Find and copy the lines in the records beneath this task that contain the word "faultRecordInv".
------------
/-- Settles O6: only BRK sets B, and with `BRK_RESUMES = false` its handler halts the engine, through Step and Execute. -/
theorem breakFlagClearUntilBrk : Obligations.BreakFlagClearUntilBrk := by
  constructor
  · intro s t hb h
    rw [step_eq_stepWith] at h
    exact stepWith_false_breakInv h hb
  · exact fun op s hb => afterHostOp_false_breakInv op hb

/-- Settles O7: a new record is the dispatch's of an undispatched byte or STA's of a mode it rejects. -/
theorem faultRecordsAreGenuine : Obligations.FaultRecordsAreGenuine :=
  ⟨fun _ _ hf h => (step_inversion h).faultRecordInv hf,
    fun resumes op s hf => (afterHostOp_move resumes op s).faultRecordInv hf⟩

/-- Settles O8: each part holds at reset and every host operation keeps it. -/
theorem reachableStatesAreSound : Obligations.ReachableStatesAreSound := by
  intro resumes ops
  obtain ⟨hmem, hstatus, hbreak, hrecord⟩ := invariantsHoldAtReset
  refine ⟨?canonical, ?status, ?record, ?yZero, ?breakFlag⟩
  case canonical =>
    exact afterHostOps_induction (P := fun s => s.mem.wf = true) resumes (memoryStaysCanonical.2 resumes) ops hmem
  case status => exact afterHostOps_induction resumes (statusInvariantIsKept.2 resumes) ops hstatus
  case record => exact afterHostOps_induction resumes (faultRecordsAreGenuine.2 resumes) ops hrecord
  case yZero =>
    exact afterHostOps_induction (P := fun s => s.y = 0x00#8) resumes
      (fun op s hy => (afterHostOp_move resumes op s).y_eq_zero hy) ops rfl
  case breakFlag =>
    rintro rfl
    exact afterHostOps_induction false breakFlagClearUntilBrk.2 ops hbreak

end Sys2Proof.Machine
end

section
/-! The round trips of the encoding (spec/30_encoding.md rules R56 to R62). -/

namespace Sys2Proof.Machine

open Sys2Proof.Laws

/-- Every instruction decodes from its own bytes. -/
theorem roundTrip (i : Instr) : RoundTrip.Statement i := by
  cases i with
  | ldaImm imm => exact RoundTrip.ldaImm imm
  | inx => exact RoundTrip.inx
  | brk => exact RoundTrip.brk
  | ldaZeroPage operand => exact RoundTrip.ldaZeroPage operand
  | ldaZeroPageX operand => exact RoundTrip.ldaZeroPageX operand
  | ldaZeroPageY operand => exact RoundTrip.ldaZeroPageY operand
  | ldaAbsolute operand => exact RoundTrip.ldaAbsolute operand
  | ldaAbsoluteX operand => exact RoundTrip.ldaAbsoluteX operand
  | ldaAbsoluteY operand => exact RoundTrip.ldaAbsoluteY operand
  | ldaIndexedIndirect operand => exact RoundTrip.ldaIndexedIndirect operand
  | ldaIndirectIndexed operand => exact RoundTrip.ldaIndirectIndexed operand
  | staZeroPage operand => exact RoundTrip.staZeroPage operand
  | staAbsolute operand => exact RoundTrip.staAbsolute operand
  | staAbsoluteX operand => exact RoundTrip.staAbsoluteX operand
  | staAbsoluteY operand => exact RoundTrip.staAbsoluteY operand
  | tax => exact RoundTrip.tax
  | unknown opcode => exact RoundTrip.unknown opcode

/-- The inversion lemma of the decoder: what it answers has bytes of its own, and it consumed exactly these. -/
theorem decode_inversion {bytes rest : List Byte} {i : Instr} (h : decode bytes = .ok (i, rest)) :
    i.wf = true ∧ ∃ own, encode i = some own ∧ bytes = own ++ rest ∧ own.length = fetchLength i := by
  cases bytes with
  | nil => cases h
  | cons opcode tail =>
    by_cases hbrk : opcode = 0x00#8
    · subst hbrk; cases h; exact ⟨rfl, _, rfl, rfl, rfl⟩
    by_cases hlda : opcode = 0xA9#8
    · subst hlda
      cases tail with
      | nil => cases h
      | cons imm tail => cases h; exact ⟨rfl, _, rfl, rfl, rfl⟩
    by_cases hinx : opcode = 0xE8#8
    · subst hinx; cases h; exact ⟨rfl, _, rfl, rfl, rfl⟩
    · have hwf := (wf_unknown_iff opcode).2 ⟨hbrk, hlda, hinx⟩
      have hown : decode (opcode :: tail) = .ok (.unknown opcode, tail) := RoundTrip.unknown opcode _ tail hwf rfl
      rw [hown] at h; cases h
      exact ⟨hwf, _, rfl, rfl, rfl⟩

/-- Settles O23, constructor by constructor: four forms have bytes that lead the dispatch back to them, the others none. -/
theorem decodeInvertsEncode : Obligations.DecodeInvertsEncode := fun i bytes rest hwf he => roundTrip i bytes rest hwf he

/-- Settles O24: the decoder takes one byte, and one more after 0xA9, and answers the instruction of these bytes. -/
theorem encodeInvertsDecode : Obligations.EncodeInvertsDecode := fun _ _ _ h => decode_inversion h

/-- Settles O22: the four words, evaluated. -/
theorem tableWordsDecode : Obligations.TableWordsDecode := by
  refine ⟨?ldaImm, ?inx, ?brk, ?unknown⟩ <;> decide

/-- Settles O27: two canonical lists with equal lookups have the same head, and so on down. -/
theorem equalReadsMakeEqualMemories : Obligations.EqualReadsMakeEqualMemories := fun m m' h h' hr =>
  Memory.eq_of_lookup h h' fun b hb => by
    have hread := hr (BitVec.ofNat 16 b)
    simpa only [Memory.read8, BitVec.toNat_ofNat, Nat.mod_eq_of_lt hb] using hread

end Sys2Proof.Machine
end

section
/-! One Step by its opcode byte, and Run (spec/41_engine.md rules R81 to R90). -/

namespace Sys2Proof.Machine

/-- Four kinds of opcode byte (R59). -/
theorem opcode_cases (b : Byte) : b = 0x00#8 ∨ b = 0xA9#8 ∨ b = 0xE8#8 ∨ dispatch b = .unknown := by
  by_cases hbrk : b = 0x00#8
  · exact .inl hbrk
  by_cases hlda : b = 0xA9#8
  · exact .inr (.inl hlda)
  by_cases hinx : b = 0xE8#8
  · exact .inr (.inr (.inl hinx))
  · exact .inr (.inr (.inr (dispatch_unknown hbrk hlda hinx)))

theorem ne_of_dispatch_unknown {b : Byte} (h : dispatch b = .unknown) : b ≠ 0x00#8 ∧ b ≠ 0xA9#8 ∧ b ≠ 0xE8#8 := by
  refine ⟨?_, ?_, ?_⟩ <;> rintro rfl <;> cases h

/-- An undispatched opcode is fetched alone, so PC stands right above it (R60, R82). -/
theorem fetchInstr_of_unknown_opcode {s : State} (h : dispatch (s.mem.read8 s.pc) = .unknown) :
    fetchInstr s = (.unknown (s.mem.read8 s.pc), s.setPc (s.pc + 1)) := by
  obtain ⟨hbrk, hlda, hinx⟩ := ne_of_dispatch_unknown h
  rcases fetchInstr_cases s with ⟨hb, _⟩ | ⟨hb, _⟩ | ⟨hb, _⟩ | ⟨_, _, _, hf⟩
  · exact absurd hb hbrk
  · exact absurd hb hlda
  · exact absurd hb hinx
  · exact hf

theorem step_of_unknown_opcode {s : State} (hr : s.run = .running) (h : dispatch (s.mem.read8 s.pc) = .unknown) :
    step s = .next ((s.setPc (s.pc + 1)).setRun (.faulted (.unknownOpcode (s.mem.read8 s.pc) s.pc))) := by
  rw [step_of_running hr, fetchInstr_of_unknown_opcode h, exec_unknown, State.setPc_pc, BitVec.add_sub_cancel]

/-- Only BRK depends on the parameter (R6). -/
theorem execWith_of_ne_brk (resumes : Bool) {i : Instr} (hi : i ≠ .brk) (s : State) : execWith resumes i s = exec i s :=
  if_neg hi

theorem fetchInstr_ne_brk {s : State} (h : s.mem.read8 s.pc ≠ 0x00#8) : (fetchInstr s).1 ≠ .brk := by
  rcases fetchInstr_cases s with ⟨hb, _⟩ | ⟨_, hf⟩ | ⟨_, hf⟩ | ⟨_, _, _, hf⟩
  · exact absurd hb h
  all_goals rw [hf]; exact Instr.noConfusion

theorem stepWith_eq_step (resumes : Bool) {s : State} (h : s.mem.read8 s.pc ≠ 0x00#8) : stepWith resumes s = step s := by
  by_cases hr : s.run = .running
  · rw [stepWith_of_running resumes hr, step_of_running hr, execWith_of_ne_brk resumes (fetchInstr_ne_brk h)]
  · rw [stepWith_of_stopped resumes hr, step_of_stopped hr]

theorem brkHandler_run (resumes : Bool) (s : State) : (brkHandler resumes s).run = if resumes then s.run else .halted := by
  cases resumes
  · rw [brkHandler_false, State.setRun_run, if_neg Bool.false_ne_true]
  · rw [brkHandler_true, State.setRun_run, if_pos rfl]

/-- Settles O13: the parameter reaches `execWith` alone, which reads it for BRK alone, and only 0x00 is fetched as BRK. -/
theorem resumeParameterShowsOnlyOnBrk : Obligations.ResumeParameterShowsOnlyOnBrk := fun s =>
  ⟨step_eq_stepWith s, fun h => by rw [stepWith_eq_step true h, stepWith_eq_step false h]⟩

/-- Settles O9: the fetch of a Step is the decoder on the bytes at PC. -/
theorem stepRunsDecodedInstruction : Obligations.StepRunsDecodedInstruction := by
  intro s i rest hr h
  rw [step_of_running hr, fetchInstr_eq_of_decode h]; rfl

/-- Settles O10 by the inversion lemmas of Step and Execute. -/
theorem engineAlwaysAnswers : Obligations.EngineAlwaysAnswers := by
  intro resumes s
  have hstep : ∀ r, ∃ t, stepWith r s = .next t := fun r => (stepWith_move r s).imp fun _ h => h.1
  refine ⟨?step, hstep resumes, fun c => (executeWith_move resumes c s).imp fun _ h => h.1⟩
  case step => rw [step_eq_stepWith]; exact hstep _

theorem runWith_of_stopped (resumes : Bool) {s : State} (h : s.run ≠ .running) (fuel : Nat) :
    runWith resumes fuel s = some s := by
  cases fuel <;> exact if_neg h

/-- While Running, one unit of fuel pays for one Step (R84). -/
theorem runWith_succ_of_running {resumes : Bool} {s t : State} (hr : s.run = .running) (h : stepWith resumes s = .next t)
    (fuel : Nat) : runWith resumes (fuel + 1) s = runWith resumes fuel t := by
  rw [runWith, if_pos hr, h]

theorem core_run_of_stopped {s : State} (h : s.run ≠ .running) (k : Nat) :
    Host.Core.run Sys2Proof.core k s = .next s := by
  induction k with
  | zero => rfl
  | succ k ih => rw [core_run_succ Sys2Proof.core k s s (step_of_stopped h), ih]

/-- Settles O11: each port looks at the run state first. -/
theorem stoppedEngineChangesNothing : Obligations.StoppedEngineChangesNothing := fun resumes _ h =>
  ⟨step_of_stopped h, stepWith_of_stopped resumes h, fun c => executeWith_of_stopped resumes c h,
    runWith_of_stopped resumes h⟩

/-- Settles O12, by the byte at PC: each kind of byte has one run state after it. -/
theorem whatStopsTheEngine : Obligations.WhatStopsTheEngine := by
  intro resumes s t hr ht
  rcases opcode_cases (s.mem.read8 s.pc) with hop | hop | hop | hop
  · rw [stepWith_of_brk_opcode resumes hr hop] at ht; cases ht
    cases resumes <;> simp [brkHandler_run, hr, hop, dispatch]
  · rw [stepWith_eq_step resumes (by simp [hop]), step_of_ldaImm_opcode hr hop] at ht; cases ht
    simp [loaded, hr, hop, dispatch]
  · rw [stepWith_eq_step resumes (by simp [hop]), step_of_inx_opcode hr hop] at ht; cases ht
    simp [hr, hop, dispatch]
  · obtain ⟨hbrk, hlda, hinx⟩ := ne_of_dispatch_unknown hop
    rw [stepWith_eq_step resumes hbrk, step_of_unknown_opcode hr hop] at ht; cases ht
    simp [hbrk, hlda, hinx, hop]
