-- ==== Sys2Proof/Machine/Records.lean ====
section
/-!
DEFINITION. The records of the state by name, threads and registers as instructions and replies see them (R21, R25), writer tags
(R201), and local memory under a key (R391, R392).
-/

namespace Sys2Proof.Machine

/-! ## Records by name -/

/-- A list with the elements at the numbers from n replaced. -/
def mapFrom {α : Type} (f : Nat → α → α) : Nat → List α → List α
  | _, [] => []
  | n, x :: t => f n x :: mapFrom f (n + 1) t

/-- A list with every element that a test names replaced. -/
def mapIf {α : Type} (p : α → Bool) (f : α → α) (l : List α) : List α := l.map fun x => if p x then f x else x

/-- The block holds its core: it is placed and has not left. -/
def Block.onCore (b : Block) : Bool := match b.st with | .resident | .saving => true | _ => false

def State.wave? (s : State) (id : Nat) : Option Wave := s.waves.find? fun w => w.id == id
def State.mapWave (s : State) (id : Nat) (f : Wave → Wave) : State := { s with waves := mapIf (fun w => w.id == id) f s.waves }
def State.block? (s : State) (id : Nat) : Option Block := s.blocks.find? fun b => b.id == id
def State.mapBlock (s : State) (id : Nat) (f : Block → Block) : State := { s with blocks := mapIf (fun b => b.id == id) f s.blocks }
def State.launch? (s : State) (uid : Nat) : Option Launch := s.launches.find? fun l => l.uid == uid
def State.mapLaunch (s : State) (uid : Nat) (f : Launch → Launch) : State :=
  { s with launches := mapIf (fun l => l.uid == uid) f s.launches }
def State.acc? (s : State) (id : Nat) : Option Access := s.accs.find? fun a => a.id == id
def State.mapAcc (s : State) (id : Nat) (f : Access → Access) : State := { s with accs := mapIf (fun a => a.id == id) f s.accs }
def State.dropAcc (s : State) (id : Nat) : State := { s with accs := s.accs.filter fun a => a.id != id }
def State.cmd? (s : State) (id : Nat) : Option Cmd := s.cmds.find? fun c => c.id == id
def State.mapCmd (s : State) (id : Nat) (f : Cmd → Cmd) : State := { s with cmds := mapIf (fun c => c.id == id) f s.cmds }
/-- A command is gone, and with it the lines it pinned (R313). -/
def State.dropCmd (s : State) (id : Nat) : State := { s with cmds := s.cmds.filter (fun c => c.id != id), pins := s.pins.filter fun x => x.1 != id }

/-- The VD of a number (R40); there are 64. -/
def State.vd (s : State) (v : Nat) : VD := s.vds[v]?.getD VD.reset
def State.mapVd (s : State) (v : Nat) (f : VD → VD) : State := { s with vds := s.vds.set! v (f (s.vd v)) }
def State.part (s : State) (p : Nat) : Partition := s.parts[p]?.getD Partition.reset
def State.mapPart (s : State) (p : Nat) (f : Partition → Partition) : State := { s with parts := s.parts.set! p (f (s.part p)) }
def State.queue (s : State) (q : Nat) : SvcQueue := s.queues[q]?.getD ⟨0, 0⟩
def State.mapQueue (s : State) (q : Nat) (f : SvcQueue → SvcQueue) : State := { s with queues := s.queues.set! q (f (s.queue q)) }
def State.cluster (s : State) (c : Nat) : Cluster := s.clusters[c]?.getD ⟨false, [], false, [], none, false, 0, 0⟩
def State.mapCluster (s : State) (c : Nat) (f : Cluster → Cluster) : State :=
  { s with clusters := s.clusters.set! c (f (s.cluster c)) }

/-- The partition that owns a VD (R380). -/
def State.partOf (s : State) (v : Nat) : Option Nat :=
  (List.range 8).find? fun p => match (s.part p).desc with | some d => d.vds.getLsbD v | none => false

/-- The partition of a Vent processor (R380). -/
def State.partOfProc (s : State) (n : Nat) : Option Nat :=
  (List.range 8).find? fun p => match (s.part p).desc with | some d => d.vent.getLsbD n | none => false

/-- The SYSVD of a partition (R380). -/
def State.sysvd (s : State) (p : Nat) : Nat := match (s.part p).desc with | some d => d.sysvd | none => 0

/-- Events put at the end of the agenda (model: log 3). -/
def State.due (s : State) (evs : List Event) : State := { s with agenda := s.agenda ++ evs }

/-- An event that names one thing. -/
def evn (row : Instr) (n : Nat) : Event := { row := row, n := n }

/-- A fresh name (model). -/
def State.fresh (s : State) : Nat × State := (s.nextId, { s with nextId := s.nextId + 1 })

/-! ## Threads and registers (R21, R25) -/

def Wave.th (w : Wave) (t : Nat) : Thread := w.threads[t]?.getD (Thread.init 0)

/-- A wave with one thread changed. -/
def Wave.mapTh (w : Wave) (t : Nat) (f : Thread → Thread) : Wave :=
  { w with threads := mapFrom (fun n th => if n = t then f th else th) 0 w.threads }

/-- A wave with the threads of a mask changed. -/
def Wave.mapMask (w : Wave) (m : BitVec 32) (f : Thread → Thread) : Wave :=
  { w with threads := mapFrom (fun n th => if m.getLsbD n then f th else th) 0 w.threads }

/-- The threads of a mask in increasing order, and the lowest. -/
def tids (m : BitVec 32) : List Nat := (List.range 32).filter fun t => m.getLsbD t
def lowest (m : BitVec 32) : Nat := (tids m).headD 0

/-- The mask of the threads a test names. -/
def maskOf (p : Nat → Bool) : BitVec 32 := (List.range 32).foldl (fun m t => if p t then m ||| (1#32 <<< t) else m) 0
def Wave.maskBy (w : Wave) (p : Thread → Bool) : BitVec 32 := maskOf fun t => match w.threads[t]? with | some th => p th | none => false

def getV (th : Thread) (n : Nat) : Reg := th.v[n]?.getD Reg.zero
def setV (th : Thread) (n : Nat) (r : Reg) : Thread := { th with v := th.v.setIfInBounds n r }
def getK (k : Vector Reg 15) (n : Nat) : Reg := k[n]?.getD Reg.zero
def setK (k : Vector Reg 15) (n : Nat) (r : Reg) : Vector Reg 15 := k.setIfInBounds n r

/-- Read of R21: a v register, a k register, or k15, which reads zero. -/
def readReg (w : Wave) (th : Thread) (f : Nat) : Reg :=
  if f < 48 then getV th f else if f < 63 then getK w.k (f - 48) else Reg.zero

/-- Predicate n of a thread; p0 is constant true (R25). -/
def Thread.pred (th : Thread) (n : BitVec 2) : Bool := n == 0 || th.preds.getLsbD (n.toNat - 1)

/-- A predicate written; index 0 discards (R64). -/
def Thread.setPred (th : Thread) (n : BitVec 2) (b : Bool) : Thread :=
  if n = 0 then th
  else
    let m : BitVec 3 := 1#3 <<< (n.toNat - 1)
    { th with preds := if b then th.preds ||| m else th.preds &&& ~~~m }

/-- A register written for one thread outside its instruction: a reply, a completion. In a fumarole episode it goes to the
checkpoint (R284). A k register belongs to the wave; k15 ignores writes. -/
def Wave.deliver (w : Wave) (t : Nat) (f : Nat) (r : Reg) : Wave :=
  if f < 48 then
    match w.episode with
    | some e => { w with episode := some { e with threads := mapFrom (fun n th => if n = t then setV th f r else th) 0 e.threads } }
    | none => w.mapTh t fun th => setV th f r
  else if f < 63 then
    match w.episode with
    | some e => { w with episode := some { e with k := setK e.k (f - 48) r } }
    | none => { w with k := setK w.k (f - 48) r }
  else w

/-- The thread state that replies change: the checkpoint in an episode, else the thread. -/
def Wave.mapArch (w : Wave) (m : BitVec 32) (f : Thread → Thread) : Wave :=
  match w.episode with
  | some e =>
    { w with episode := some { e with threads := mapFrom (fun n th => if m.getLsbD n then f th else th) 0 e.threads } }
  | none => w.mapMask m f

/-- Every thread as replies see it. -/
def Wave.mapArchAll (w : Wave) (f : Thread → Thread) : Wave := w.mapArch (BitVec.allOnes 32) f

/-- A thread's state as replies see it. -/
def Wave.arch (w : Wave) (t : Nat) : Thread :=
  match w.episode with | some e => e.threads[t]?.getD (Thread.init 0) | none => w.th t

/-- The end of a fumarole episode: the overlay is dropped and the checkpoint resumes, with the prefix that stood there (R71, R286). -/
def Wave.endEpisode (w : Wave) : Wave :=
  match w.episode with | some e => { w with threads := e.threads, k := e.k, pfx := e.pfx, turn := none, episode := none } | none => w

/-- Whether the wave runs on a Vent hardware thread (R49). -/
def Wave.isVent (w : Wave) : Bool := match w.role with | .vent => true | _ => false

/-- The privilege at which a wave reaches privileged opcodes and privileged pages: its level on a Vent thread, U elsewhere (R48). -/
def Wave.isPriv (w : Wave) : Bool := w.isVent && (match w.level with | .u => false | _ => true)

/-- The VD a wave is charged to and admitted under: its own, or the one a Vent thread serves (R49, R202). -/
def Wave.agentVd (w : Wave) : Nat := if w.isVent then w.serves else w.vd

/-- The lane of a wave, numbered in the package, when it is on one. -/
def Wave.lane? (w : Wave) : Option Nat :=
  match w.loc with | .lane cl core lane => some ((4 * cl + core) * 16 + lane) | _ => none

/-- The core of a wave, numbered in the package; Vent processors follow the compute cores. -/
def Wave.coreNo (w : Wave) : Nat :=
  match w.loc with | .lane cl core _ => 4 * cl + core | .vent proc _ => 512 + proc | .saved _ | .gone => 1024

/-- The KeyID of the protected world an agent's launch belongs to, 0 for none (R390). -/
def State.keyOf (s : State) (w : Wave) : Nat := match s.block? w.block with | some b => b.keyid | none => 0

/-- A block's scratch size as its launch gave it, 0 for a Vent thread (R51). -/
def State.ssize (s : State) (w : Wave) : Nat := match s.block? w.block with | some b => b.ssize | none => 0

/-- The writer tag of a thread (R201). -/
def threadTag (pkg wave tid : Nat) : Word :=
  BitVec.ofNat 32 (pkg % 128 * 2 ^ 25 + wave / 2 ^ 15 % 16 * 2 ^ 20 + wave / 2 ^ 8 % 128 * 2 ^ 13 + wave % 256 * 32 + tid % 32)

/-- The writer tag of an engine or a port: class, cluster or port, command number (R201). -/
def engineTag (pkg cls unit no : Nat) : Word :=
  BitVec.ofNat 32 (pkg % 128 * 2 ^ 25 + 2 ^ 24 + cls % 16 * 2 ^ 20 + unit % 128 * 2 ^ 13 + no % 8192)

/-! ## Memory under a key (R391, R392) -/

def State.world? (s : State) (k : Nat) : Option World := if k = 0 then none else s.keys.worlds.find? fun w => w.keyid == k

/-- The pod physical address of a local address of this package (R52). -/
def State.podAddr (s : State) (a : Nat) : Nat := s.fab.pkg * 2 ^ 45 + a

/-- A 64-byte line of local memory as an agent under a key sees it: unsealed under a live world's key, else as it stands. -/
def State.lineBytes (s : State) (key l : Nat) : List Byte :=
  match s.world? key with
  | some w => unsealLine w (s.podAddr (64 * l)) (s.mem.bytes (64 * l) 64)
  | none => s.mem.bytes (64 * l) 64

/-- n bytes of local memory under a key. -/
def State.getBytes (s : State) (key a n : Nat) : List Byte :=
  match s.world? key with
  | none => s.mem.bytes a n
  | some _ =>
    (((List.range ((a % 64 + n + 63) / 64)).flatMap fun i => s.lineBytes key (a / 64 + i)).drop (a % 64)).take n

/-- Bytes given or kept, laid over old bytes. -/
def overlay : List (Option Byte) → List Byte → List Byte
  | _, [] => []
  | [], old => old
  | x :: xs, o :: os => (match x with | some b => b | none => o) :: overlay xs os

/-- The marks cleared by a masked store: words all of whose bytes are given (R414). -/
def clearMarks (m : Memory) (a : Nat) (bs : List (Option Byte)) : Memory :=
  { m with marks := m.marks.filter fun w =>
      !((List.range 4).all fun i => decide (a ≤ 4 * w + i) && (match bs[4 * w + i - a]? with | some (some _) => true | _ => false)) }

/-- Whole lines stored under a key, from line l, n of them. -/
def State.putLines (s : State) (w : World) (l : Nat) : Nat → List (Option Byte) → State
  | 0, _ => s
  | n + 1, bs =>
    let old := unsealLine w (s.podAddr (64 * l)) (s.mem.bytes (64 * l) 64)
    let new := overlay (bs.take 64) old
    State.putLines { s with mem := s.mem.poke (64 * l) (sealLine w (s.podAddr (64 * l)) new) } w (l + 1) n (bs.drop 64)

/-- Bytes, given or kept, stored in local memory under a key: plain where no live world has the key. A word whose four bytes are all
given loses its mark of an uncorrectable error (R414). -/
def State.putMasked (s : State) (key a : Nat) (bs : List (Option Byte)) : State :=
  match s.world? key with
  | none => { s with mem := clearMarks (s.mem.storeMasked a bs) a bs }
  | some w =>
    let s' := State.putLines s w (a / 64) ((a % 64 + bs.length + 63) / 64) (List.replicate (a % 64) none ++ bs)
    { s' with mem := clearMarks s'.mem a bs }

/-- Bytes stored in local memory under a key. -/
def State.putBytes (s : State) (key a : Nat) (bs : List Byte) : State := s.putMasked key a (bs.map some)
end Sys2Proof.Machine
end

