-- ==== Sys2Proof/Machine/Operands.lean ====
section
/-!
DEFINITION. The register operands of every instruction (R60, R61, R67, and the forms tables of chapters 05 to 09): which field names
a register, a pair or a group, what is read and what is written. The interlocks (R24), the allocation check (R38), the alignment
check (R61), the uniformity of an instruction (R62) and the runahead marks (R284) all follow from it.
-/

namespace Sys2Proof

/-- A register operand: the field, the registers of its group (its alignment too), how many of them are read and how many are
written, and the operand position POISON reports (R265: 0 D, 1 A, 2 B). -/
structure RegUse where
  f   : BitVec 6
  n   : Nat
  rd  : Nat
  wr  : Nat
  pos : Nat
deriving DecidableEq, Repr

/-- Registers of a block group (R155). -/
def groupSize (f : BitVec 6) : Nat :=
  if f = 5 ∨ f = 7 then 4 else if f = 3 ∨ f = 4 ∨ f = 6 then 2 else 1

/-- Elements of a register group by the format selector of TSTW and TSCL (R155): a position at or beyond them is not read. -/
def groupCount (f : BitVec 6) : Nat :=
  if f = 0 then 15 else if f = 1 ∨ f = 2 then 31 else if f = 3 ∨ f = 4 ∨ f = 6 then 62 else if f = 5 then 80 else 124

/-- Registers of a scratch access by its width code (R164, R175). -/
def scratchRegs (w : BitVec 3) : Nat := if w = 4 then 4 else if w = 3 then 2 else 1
------------
Output for this exercise
  ⟨fun _ _ hf h => (step_inversion h).faultRecordInv hf,
    fun resumes op s hf => (afterHostOp_move resumes op s).faultRecordInv hf⟩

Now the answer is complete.